Each line in the entries that has the word "statusValue" has to be copied.

━━━━━ Records for this task

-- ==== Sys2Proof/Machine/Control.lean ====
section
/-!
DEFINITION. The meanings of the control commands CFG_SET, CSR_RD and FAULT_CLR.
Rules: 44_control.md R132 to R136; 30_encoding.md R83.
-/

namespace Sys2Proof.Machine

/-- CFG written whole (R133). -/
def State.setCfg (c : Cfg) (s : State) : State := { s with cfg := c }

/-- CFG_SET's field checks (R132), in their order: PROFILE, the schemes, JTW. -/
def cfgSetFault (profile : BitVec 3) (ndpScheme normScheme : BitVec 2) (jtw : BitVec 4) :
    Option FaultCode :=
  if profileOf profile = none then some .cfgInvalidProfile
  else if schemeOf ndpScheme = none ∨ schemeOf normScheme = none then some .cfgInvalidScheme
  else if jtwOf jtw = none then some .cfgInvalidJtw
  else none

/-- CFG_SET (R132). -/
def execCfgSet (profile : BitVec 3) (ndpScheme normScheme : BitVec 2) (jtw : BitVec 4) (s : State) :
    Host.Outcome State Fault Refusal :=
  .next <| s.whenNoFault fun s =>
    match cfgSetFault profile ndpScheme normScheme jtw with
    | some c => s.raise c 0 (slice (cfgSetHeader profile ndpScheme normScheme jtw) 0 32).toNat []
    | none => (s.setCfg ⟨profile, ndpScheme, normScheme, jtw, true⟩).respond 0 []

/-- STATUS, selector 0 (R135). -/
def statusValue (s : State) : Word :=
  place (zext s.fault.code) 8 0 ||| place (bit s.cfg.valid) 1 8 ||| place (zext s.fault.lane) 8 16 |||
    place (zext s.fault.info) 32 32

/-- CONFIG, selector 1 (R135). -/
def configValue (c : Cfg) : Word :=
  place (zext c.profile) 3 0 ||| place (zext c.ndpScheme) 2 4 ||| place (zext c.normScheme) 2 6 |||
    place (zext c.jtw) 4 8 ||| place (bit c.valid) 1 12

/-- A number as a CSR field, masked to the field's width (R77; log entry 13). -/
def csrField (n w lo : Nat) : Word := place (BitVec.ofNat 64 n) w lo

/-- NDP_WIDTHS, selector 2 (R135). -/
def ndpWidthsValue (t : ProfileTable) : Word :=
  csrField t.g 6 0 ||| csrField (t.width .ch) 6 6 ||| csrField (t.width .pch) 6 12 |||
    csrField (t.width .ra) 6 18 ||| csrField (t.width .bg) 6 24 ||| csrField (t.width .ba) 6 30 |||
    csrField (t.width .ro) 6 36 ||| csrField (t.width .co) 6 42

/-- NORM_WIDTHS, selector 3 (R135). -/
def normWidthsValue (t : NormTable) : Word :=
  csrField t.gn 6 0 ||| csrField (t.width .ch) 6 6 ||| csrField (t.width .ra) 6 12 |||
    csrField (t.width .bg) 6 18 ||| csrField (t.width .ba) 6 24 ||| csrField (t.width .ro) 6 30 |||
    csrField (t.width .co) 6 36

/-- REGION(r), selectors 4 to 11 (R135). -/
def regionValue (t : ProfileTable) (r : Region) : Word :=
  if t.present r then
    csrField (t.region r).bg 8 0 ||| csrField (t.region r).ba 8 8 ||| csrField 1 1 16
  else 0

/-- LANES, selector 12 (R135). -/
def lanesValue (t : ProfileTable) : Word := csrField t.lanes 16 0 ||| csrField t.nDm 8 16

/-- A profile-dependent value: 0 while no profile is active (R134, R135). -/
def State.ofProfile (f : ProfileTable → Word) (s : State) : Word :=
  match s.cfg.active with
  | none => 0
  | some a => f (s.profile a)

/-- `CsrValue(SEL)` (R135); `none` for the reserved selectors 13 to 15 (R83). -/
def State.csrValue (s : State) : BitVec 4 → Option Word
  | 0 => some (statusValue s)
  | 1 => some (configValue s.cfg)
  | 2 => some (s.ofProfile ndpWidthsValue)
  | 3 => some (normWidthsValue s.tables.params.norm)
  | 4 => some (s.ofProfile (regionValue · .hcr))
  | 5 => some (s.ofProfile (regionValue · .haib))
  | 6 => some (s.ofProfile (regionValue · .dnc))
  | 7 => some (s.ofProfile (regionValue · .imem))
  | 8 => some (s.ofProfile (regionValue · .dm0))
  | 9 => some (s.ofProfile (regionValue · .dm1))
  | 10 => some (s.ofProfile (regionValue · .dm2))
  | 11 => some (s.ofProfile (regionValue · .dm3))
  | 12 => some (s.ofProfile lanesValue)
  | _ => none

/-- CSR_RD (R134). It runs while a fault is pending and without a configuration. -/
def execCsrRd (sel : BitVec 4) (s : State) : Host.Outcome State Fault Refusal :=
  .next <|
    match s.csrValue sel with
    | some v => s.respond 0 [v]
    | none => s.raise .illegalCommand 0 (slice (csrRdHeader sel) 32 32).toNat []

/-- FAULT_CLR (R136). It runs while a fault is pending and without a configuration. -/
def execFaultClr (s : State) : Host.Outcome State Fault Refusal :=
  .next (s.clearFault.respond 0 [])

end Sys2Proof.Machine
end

━━━━━━━━━━

(Solution to the problem):
def statusValue (s : State) : Word :=
  | 0 => some (statusValue s)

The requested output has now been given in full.